# EXERCISE AIM
Below are the entries to work from; restate word for word the portion that opens with the line containing "have resting_iff : s.aisleResting" and closes with the line containing "refine ⟨fun h", keeping both.

Dataset entries:

/-- Settles O24: the tests in order, and the entry stored. -/
theorem aisleWrite : Obligations.AisleWrite := by
  intro s tag a e hr ht ha refused r old malformed same tested resting held free clear lost fit clamps
  have malformed_iff : aisleMalformed e = true ↔ malformed := aisleMalformed_iff e
  refine ⟨aisleRecord_unconfigured, aisleRecord_configured, fun h hm => write_refused hr ha ?_, fun hm => ?_⟩
  · exact if_pos ⟨h, malformed_iff.2 hm⟩
  have judged : judgeAisle a.toNat e s.beginEvent =
      match s.beginEvent.aisleRefusal a.toNat r with
      | some r => .inr r
      | none => .inl (s.beginEvent.applyAisle a.toNat r, aisleClamps e) :=
    if_neg fun h => hm.elim h.1 fun hn => hn (malformed_iff.1 h.2)
  have untested : (r.levels ≠ 0 ∧ r.shape = old.shape) ↔ ¬ tested := by
    rw [aisleRecord_levels, Aisle.shape_eq_iff]
    exact ⟨fun h ht => ht.elim h.1 fun hn => hn h.2, fun h => ⟨fun h0 => h (.inl h0), not_not.1 fun hn => h (.inr hn)⟩⟩
  have busy : (!s.aisleResting a.toNat || s.sizesHeld a.toNat r) = true ↔ ¬ free := by
    have resting_iff : s.aisleResting a.toNat = true ↔ resting := s.aisleResting_iff ht a.toNat
    have held_iff : s.sizesHeld a.toNat r = true ↔ held := s.sizesHeld_iff a.toNat r
    rw [Bool.or_eq_true, Bool.not_eq_true', ← Bool.not_eq_true, resting_iff, held_iff]
    exact ⟨fun h hf => h.elim (· hf.1) hf.2, fun h => or_iff_not_imp_left.2 fun hn => not_not.1 fun hh => h ⟨not_not.1 hn, hh⟩⟩
  have shut : (!((old.zones ++ r.zones).all s.zoneClear)) = true ↔ ¬ clear := by
    rw [Bool.not_eq_true', ← Bool.not_eq_true, s.zonesClear_iff]
  have lost_iff : s.slotLost a.toNat r = true ↔ lost := s.slotLost_iff ht a.toNat r
  have refusal : s.beginEvent.aisleRefusal a.toNat r =
      if r.levels ≠ 0 ∧ r.shape = old.shape then none
      else if (!s.aisleResting a.toNat || s.sizesHeld a.toNat r) = true then some .aisleBusy
      else if (!((old.zones ++ r.zones).all s.zoneClear)) = true then some .zoneShut
      else if s.slotLost a.toNat r = true then some .slotTaken
      else none := rfl
  have refuses {x : Reason} (h : s.beginEvent.aisleRefusal a.toNat r = some x) : refused x :=
    write_refused hr ha (by rw [judged, h])
  have begun (h : tested) : ¬ (r.levels ≠ 0 ∧ r.shape = old.shape) := fun hu => untested.1 hu h
  refine ⟨fun h hb => refuses (refusal.trans ((if_neg (begun h)).trans (if_pos (busy.2 hb)))),
    fun h hf hc => refuses (refusal.trans ((if_neg (begun h)).trans ((if_neg fun hb => busy.1 hb hf).trans (if_pos (shut.2 hc))))),
    fun h hf hc hl => refuses (refusal.trans ((if_neg (begun h)).trans ((if_neg fun hb => busy.1 hb hf).trans
      ((if_neg fun hb => shut.1 hb hc).trans (if_pos (lost_iff.2 hl)))))), fun hok => ?_⟩
  have passes : s.beginEvent.aisleRefusal a.toNat r = none := by
    rw [refusal]
    split
    · rfl
    · next hu =>
      obtain ⟨hf, hc, hl⟩ := hok (not_not.1 (mt untested.2 hu))
      rw [if_neg fun hb => busy.1 hb hf, if_neg fun hb => shut.1 hb hc, if_neg fun hb => hl (lost_iff.1 hb)]
  have applied : judgeAisle a.toNat e s.beginEvent = .inl (s.beginEvent.applyAisle a.toNat r, clamps) := by
    have fit_eq (pos v : Nat) {lo hi : Nat} (h : lo ≤ hi) : (clampTo pos lo hi v).2 = fit pos lo hi v := by rw [clampTo_eq pos v h]
    rw [judged, passes, aisleClamps, aisleNumeric]
    simp only [List.flatMap_cons, List.flatMap_nil, List.append_nil, fit_eq _ _ (show 0 ≤ 5000 by decide),
      fit_eq _ _ (show 300 ≤ 2000 by decide), fit_eq _ _ (show 200 ≤ 1000 by decide), fit_eq _ _ (show 200 ≤ 5000 by decide),
      fit_eq _ _ (show 100 ≤ 3000 by decide), fit_eq _ _ (show 100 ≤ 2000 by decide), fit_eq _ _ (show 500 ≤ 20000 by decide),
      fit_eq _ _ (show 1 ≤ 255 by decide), ← List.append_assoc]
    rfl
  have fits : clamps.length ≤ clampRoom := by
    have : clamps = aisleClamps e := by
      rw [judged, passes] at applied
      exact (Prod.mk.inj (Sum.inl.inj applied)).2.symm
    rw [this]
    exact aisleClamps_fit e
  have aisle (b : Nat) : (s.beginEvent.applyAisle a.toNat r).aisle b = if b = a.toNat then r else s.aisle b := by
    rw [State.applyAisle_eq]
    exact State.aisleStored_aisle (s := s.beginEvent) { ht with } a.toNat b r
  have crane (b : Nat) : (s.beginEvent.applyAisle a.toNat r).crane b = if b = a.toNat then
      { s.crane b with patronCredit := r.patronWeight, restoreCredit := r.restoreWeight, houseCredit := r.houseWeight }
      else s.crane b := by
    rw [State.applyAisle_eq]
    exact State.aisleStored_crane (s := s.beginEvent) { ht with } a.toNat b r
  refine ⟨_, write_ends hr ha applied fits, aisle, crane, fun b hb => ?_, ?_⟩
  · rw [crane, aisle]
    by_cases hba : b = a.toNat
    · subst hba
      rw [if_pos rfl, if_pos rfl]
      exact State.aisleRefusal_fits passes hb.1 hb.2
    · rw [if_neg hba, if_neg hba]
      exact hb
  · have zones : ((s.beginEvent.aisleStored a.toNat r).aisle a.toNat) = r :=
      (State.aisleStored_aisle (s := s.beginEvent) { ht with } a.toNat a.toNat r).trans (if_pos rfl)
    rw [State.applyAisle_eq]
    simp only [List.flatMap_cons, List.flatMap_nil, List.append_nil, zones]
    rfl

# OUTPUT
    have resting_iff : s.aisleResting a.toNat = true ↔ resting := s.aisleResting_iff ht a.toNat
    have held_iff : s.sizesHeld a.toNat r = true ↔ held := s.sizesHeld_iff a.toNat r
    rw [Bool.or_eq_true, Bool.not_eq_true', ← Bool.not_eq_true, resting_iff, held_iff]
    exact ⟨fun h hf => h.elim (· hf.1) hf.2, fun h => or_iff_not_imp_left.2 fun hn => not_not.1 fun hh => h ⟨not_not.1 hn, hh⟩⟩
  have shut : (!((old.zones ++ r.zones).all s.zoneClear)) = true ↔ ¬ clear := by
    rw [Bool.not_eq_true', ← Bool.not_eq_true, s.zonesClear_iff]
  have lost_iff : s.slotLost a.toNat r = true ↔ lost := s.slotLost_iff ht a.toNat r
  have refusal : s.beginEvent.aisleRefusal a.toNat r =
      if r.levels ≠ 0 ∧ r.shape = old.shape then none
      else if (!s.aisleResting a.toNat || s.sizesHeld a.toNat r) = true then some .aisleBusy
      else if (!((old.zones ++ r.zones).all s.zoneClear)) = true then some .zoneShut
      else if s.slotLost a.toNat r = true then some .slotTaken
      else none := rfl
  have refuses {x : Reason} (h : s.beginEvent.aisleRefusal a.toNat r = some x) : refused x :=
    write_refused hr ha (by rw [judged, h])
  have begun (h : tested) : ¬ (r.levels ≠ 0 ∧ r.shape = old.shape) := fun hu => untested.1 hu h
  refine ⟨fun h hb => refuses (refusal.trans ((if_neg (begun h)).trans (if_pos (busy.2 hb)))),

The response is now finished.